Boron-graphdiyne: superstretchable semiconductor with low thermal conductivity and ultrahigh capacity for Li, Na and Ca ions storage

TL;DR

This paper investigates boron-graphdiyne, a newly synthesized 2D material, revealing its superstretchability, low thermal conductivity, and high capacity for Li, Na, and Ca ions, making it promising for flexible electronics and energy storage.

Contribution

The study provides the first comprehensive theoretical analysis of boron-graphdiyne's mechanical, electronic, optical, and thermal properties, highlighting its potential for advanced energy storage and flexible nanoelectronics.

Findings

Exhibits superstretchability due to porous structure and flexibility.

Has a narrow band-gap of 1.15 eV, tunable by strain.
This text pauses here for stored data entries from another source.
-- ==== Sys2Proof/Laws/Exec.lean ====
section
/-! SUPPORT. What `exec` calls for each instruction. -/

namespace Sys2Proof.Machine
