-- ==== Sys2Proof/Laws/State.lean ====
section
/-! SUPPORT. What each update of the state leaves alone, field by field, and what reading back what was just written
gives. Every lemma of the first part holds by definition. -/

namespace Sys2Proof.Machine

/-! ### Fields of the package that an update leaves alone -/

@[simp] theorem State.setCore_cur (s : State) (n : Nat) (k : Core) : (s.setCore n k).cur = s.cur := rfl
@[simp] theorem State.setCore_ev (s : State) (n : Nat) (k : Core) : (s.setCore n k).ev = s.ev := rfl
@[simp] theorem State.setCore_agenda (s : State) (n : Nat) (k : Core) : (s.setCore n k).agenda = s.agenda := rfl
@[simp] theorem State.setCore_timed (s : State) (n : Nat) (k : Core) : (s.setCore n k).timed = s.timed := rfl
@[simp] theorem State.setCore_ticks (s : State) (n : Nat) (k : Core) : (s.setCore n k).ticks = s.ticks := rfl
@[simp] theorem State.setCore_turn (s : State) (n : Nat) (k : Core) : (s.setCore n k).turn = s.turn := rfl
@[simp] theorem State.setCore_fresh (s : State) (n : Nat) (k : Core) : (s.setCore n k).fresh = s.fresh := rfl
@[simp] theorem State.setCore_nextId (s : State) (n : Nat) (k : Core) : (s.setCore n k).nextId = s.nextId := rfl
@[simp] theorem State.setCore_saved (s : State) (n : Nat) (k : Core) : (s.setCore n k).saved = s.saved := rfl
@[simp] theorem State.setCore_savedBeds (s : State) (n : Nat) (k : Core) : (s.setCore n k).savedBeds = s.savedBeds := rfl
@[simp] theorem State.setCore_beds (s : State) (n : Nat) (k : Core) : (s.setCore n k).beds = s.beds := rfl
@[simp] theorem State.setCore_groups (s : State) (n : Nat) (k : Core) : (s.setCore n k).groups = s.groups := rfl
@[simp] theorem State.setCore_mem (s : State) (n : Nat) (k : Core) : (s.setCore n k).mem = s.mem := rfl
@[simp] theorem State.setCore_poison (s : State) (n : Nat) (k : Core) : (s.setCore n k).poison = s.poison := rfl
@[simp] theorem State.setCore_msgs (s : State) (n : Nat) (k : Core) : (s.setCore n k).msgs = s.msgs := rfl
@[simp] theorem State.setCore_copies (s : State) (n : Nat) (k : Core) : (s.setCore n k).copies = s.copies := rfl
@[simp] theorem State.setCore_tlb (s : State) (n : Nat) (k : Core) : (s.setCore n k).tlb = s.tlb := rfl
@[simp] theorem State.setCore_pageGroups (s : State) (n : Nat) (k : Core) : (s.setCore n k).pageGroups = s.pageGroups := rfl
@[simp] theorem State.setCore_pageWaits (s : State) (n : Nat) (k : Core) : (s.setCore n k).pageWaits = s.pageWaits := rfl
@[simp] theorem State.setCore_answered (s : State) (n : Nat) (k : Core) : (s.setCore n k).answered = s.answered := rfl
@[simp] theorem State.setCore_denied (s : State) (n : Nat) (k : Core) : (s.setCore n k).denied = s.denied := rfl
@[simp] theorem State.setCore_pasidSeen (s : State) (n : Nat) (k : Core) : (s.setCore n k).pasidSeen = s.pasidSeen := rfl
@[simp] theorem State.setCore_atsAsked (s : State) (n : Nat) (k : Core) : (s.setCore n k).atsAsked = s.atsAsked := rfl
@[simp] theorem State.setCore_atsDenied (s : State) (n : Nat) (k : Core) : (s.setCore n k).atsDenied = s.atsDenied := rfl
@[simp] theorem State.setCore_walks (s : State) (n : Nat) (k : Core) : (s.setCore n k).walks = s.walks := rfl
@[simp] theorem State.setCore_rakes (s : State) (n : Nat) (k : Core) : (s.setCore n k).rakes = s.rakes := rfl
@[simp] theorem State.setCore_chams (s : State) (n : Nat) (k : Core) : (s.setCore n k).chams = s.chams := rfl
@[simp] theorem State.setCore_homes (s : State) (n : Nat) (k : Core) : (s.setCore n k).homes = s.homes := rfl
@[simp] theorem State.setCore_rays (s : State) (n : Nat) (k : Core) : (s.setCore n k).rays = s.rays := rfl
@[simp] theorem State.setCore_pageIns (s : State) (n : Nat) (k : Core) : (s.setCore n k).pageIns = s.pageIns := rfl
@[simp] theorem State.setCore_launches (s : State) (n : Nat) (k : Core) : (s.setCore n k).launches = s.launches := rfl
@[simp] theorem State.setCore_seqs (s : State) (n : Nat) (k : Core) : (s.setCore n k).seqs = s.seqs := rfl
@[simp] theorem State.setCore_channels (s : State) (n : Nat) (k : Core) : (s.setCore n k).channels = s.channels := rfl
@[simp] theorem State.setCore_lastSrc (s : State) (n : Nat) (k : Core) : (s.setCore n k).lastSrc = s.lastSrc := rfl
@[simp] theorem State.setCore_selected (s : State) (n : Nat) (k : Core) : (s.setCore n k).selected = s.selected := rfl
@[simp] theorem State.setCore_grants (s : State) (n : Nat) (k : Core) : (s.setCore n k).grants = s.grants := rfl
@[simp] theorem State.setCore_serials (s : State) (n : Nat) (k : Core) : (s.setCore n k).serials = s.serials := rfl
@[simp] theorem State.setCore_saves (s : State) (n : Nat) (k : Core) : (s.setCore n k).saves = s.saves := rfl
@[simp] theorem State.setCore_hostRegs (s : State) (n : Nat) (k : Core) : (s.setCore n k).hostRegs = s.hostRegs := rfl
@[simp] theorem State.setCore_invals (s : State) (n : Nat) (k : Core) : (s.setCore n k).invals = s.invals := rfl
@[simp] theorem State.setCore_msix (s : State) (n : Nat) (k : Core) : (s.setCore n k).msix = s.msix := rfl
@[simp] theorem State.setCore_lenbo (s : State) (n : Nat) (k : Core) : (s.setCore n k).lenbo = s.lenbo := rfl
@[simp] theorem State.setCore_mgmt (s : State) (n : Nat) (k : Core) : (s.setCore n k).mgmt = s.mgmt := rfl
@[simp] theorem State.setCore_spdm (s : State) (n : Nat) (k : Core) : (s.setCore n k).spdm = s.spdm := rfl
@[simp] theorem State.setCore_power (s : State) (n : Nat) (k : Core) : (s.setCore n k).power = s.power := rfl
@[simp] theorem State.setCore_deviceKey (s : State) (n : Nat) (k : Core) : (s.setCore n k).deviceKey = s.deviceKey := rfl
@[simp] theorem State.setCore_attestKey (s : State) (n : Nat) (k : Core) : (s.setCore n k).attestKey = s.attestKey := rfl
@[simp] theorem State.setCore_poweredAt (s : State) (n : Nat) (k : Core) : (s.setCore n k).poweredAt = s.poweredAt := rfl
@[simp] theorem State.setCore_flash (s : State) (n : Nat) (k : Core) : (s.setCore n k).flash = s.flash := rfl
@[simp] theorem State.setCore_flashNext (s : State) (n : Nat) (k : Core) : (s.setCore n k).flashNext = s.flashNext := rfl
@[simp] theorem State.setCore_retries (s : State) (n : Nat) (k : Core) : (s.setCore n k).retries = s.retries := rfl
@[simp] theorem State.setCore_alerts (s : State) (n : Nat) (k : Core) : (s.setCore n k).alerts = s.alerts := rfl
Displays ultralow thermal conductivity (~2.5 W/mK) at room temperature.

Abstract

Most recently, boron-graphdiyne, a {\pi}-conjugated two-dimensional (2D) structure made from merely sp carbon skeleton connected with boron atoms was successfully experimentally realized through a bottom-to-up synthetic strategy. Motivated by this exciting experimental advance, we conducted density functional theory (DFT) and classical molecular dynamics simulations to study the mechanical, thermal conductivity and stability, electronic and optical properties of single-layer B-graphdiyne. We particularly analyzed the application of this novel 2D material as an anode for Li, Na, Mg and Ca ions storage. Uniaxial tensile simulation results reveal that B-graphdiyne owing to its porous structure and flexibility can yield superstretchability. The single-layer B-graphdiyne was found to exhibit semiconducting electronic character, with a narrow band-gap of 1.15 eV based on the HSE06 prediction. It was confirmed that the mechanical straining can be employed to further tune the optical absorbance and electronic band-gap of B-graphdiyne. Ab initio molecular dynamics results reveal that B-graphdiyne can withstand at high temperatures, like 2500 K. The thermal conductivity of suspended single-layer B-graphdiyne was predicted to be very low, ~2.5 W/mK at the room temperature. Our first-principles results reveal the outstanding prospect of B-graphdiyne as an anode material with ultrahigh charge capacities of 808 mAh/g, 5174 mAh/g and 3557 mAh/g for Na, Ca and Li ions storage, respectively. The comprehensive insight provided by this investigation highlights the outstanding physics of B-graphdiyne nanomembranes, and suggest them as highly promising candidates for the design of novel stretchable nanoelectronics and energy storage devices.